[Records excerpted from a collection]

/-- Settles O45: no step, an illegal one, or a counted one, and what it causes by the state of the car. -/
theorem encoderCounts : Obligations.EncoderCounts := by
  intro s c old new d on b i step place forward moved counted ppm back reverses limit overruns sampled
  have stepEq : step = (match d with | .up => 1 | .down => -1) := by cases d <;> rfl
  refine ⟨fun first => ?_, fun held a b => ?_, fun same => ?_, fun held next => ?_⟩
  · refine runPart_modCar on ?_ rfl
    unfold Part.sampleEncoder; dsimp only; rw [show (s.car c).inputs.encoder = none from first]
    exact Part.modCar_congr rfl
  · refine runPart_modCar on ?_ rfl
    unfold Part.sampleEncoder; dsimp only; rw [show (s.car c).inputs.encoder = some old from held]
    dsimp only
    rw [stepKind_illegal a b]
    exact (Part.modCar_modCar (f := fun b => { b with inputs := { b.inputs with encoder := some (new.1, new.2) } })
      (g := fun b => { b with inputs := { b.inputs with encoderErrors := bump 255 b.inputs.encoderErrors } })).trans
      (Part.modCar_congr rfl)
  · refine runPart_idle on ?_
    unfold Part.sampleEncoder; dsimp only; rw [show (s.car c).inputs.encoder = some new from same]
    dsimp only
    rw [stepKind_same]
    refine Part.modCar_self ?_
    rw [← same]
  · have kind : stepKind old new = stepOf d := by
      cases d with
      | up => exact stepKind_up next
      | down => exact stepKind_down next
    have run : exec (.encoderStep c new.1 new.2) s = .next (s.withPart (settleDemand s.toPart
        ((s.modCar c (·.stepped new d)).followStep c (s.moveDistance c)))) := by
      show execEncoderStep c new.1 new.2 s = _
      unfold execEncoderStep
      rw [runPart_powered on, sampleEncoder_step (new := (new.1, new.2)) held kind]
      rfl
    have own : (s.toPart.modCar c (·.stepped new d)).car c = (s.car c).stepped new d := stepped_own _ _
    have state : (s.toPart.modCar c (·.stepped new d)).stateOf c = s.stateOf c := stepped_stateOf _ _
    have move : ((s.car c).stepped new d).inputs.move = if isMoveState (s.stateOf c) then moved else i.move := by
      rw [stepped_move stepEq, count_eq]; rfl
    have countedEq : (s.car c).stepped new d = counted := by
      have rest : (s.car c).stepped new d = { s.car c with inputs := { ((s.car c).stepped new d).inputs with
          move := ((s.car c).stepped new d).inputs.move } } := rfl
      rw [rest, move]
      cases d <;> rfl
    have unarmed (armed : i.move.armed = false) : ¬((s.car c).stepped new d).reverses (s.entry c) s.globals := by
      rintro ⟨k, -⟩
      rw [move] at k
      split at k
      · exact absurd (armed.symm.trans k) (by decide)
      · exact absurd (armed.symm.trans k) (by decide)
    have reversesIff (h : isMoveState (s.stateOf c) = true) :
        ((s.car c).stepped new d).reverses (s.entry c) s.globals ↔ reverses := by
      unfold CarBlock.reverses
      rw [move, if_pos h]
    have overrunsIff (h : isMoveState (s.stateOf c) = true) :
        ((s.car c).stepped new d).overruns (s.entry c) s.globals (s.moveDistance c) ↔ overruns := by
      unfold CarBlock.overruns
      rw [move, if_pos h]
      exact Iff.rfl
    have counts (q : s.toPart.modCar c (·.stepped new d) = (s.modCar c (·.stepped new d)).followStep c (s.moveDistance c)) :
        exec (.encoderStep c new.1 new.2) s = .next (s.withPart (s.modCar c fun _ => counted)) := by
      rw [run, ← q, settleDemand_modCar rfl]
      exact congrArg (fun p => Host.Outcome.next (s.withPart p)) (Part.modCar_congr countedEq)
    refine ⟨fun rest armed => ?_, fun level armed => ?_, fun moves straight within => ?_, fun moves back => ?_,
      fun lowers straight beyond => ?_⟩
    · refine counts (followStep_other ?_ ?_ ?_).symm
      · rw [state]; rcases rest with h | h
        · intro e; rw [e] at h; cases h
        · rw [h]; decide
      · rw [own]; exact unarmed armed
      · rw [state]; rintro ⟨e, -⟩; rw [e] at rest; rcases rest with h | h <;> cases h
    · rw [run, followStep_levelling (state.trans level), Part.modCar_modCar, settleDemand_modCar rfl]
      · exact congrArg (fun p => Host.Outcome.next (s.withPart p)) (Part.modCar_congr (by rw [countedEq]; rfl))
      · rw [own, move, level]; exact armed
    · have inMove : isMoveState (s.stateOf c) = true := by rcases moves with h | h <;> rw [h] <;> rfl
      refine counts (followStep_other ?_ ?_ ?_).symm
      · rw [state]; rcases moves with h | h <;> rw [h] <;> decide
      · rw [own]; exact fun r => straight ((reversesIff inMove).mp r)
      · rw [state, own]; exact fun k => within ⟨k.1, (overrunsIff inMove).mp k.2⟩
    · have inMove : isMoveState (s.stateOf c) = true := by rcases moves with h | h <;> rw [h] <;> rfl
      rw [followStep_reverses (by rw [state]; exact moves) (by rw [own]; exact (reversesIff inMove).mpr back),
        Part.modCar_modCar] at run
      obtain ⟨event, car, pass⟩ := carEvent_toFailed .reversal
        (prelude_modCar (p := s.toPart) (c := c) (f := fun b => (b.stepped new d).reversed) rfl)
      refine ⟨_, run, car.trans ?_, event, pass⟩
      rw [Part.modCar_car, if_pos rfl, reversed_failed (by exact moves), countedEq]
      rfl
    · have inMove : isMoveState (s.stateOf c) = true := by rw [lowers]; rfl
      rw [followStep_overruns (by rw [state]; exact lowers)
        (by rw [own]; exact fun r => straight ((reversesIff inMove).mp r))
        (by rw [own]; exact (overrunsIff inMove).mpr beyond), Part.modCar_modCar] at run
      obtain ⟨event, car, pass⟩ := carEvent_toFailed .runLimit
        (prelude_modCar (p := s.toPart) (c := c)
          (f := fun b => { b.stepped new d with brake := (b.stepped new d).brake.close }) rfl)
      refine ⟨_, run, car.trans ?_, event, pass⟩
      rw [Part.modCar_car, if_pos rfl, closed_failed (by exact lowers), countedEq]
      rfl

* WORK REQUIRED
Restate the entries above, keeping every word intact.

* WRITTEN ANSWER
/-- Settles O45: no step, an illegal one, or a counted one, and what it causes by the state of the car. -/
theorem encoderCounts : Obligations.EncoderCounts := by
  intro s c old new d on b i step place forward moved counted ppm back reverses limit overruns sampled
  have stepEq : step = (match d with | .up => 1 | .down => -1) := by cases d <;> rfl
  refine ⟨fun first => ?_, fun held a b => ?_, fun same => ?_, fun held next => ?_⟩
  · refine runPart_modCar on ?_ rfl
    unfold Part.sampleEncoder; dsimp only; rw [show (s.car c).inputs.encoder = none from first]
    exact Part.modCar_congr rfl
  · refine runPart_modCar on ?_ rfl
    unfold Part.sampleEncoder; dsimp only; rw [show (s.car c).inputs.encoder = some old from held]
    dsimp only
    rw [stepKind_illegal a b]
    exact (Part.modCar_modCar (f := fun b => { b with inputs := { b.inputs with encoder := some (new.1, new.2) } })
      (g := fun b => { b with inputs := { b.inputs with encoderErrors := bump 255 b.inputs.encoderErrors } })).trans
      (Part.modCar_congr rfl)
  · refine runPart_idle on ?_
    unfold Part.sampleEncoder; dsimp only; rw [show (s.car c).inputs.encoder = some new from same]
    dsimp only
    rw [stepKind_same]
    refine Part.modCar_self ?_
    rw [← same]
  · have kind : stepKind old new = stepOf d := by
      cases d with
      | up => exact stepKind_up next
      | down => exact stepKind_down next
    have run : exec (.encoderStep c new.1 new.2) s = .next (s.withPart (settleDemand s.toPart
        ((s.modCar c (·.stepped new d)).followStep c (s.moveDistance c)))) := by
      show execEncoderStep c new.1 new.2 s = _
      unfold execEncoderStep
      rw [runPart_powered on, sampleEncoder_step (new := (new.1, new.2)) held kind]
      rfl
    have own : (s.toPart.modCar c (·.stepped new d)).car c = (s.car c).stepped new d := stepped_own _ _
    have state : (s.toPart.modCar c (·.stepped new d)).stateOf c = s.stateOf c := stepped_stateOf _ _
    have move : ((s.car c).stepped new d).inputs.move = if isMoveState (s.stateOf c) then moved else i.move := by
      rw [stepped_move stepEq, count_eq]; rfl
    have countedEq : (s.car c).stepped new d = counted := by
      have rest : (s.car c).stepped new d = { s.car c with inputs := { ((s.car c).stepped new d).inputs with
          move := ((s.car c).stepped new d).inputs.move } } := rfl
      rw [rest, move]
      cases d <;> rfl
    have unarmed (armed : i.move.armed = false) : ¬((s.car c).stepped new d).reverses (s.entry c) s.globals := by
      rintro ⟨k, -⟩
      rw [move] at k
      split at k
      · exact absurd (armed.symm.trans k) (by decide)
      · exact absurd (armed.symm.trans k) (by decide)
    have reversesIff (h : isMoveState (s.stateOf c) = true) :
        ((s.car c).stepped new d).reverses (s.entry c) s.globals ↔ reverses := by
      unfold CarBlock.reverses
      rw [move, if_pos h]
    have overrunsIff (h : isMoveState (s.stateOf c) = true) :
        ((s.car c).stepped new d).overruns (s.entry c) s.globals (s.moveDistance c) ↔ overruns := by
      unfold CarBlock.overruns
      rw [move, if_pos h]
      exact Iff.rfl
    have counts (q : s.toPart.modCar c (·.stepped new d) = (s.modCar c (·.stepped new d)).followStep c (s.moveDistance c)) :
        exec (.encoderStep c new.1 new.2) s = .next (s.withPart (s.modCar c fun _ => counted)) := by
      rw [run, ← q, settleDemand_modCar rfl]
      exact congrArg (fun p => Host.Outcome.next (s.withPart p)) (Part.modCar_congr countedEq)
    refine ⟨fun rest armed => ?_, fun level armed => ?_, fun moves straight within => ?_, fun moves back => ?_,
      fun lowers straight beyond => ?_⟩
    · refine counts (followStep_other ?_ ?_ ?_).symm
      · rw [state]; rcases rest with h | h
        · intro e; rw [e] at h; cases h
        · rw [h]; decide
      · rw [own]; exact unarmed armed
      · rw [state]; rintro ⟨e, -⟩; rw [e] at rest; rcases rest with h | h <;> cases h
    · rw [run, followStep_levelling (state.trans level), Part.modCar_modCar, settleDemand_modCar rfl]
      · exact congrArg (fun p => Host.Outcome.next (s.withPart p)) (Part.modCar_congr (by rw [countedEq]; rfl))
      · rw [own, move, level]; exact armed
    · have inMove : isMoveState (s.stateOf c) = true := by rcases moves with h | h <;> rw [h] <;> rfl
      refine counts (followStep_other ?_ ?_ ?_).symm
      · rw [state]; rcases moves with h | h <;> rw [h] <;> decide
      · rw [own]; exact fun r => straight ((reversesIff inMove).mp r)
      · rw [state, own]; exact fun k => within ⟨k.1, (overrunsIff inMove).mp k.2⟩
    · have inMove : isMoveState (s.stateOf c) = true := by rcases moves with h | h <;> rw [h] <;> rfl
      rw [followStep_reverses (by rw [state]; exact moves) (by rw [own]; exact (reversesIff inMove).mpr back),
        Part.modCar_modCar] at run
      obtain ⟨event, car, pass⟩ := carEvent_toFailed .reversal
        (prelude_modCar (p := s.toPart) (c := c) (f := fun b => (b.stepped new d).reversed) rfl)
      refine ⟨_, run, car.trans ?_, event, pass⟩
      rw [Part.modCar_car, if_pos rfl, reversed_failed (by exact moves), countedEq]
      rfl
    · have inMove : isMoveState (s.stateOf c) = true := by rw [lowers]; rfl
      rw [followStep_overruns (by rw [state]; exact lowers)
        (by rw [own]; exact fun r => straight ((reversesIff inMove).mp r))
        (by rw [own]; exact (overrunsIff inMove).mpr beyond), Part.modCar_modCar] at run
      obtain ⟨event, car, pass⟩ := carEvent_toFailed .runLimit
        (prelude_modCar (p := s.toPart) (c := c)
          (f := fun b => { b.stepped new d with brake := (b.stepped new d).brake.close }) rfl)
      refine ⟨_, run, car.trans ?_, event, pass⟩
      rw [Part.modCar_car, if_pos rfl, closed_failed (by exact lowers), countedEq]
      rfl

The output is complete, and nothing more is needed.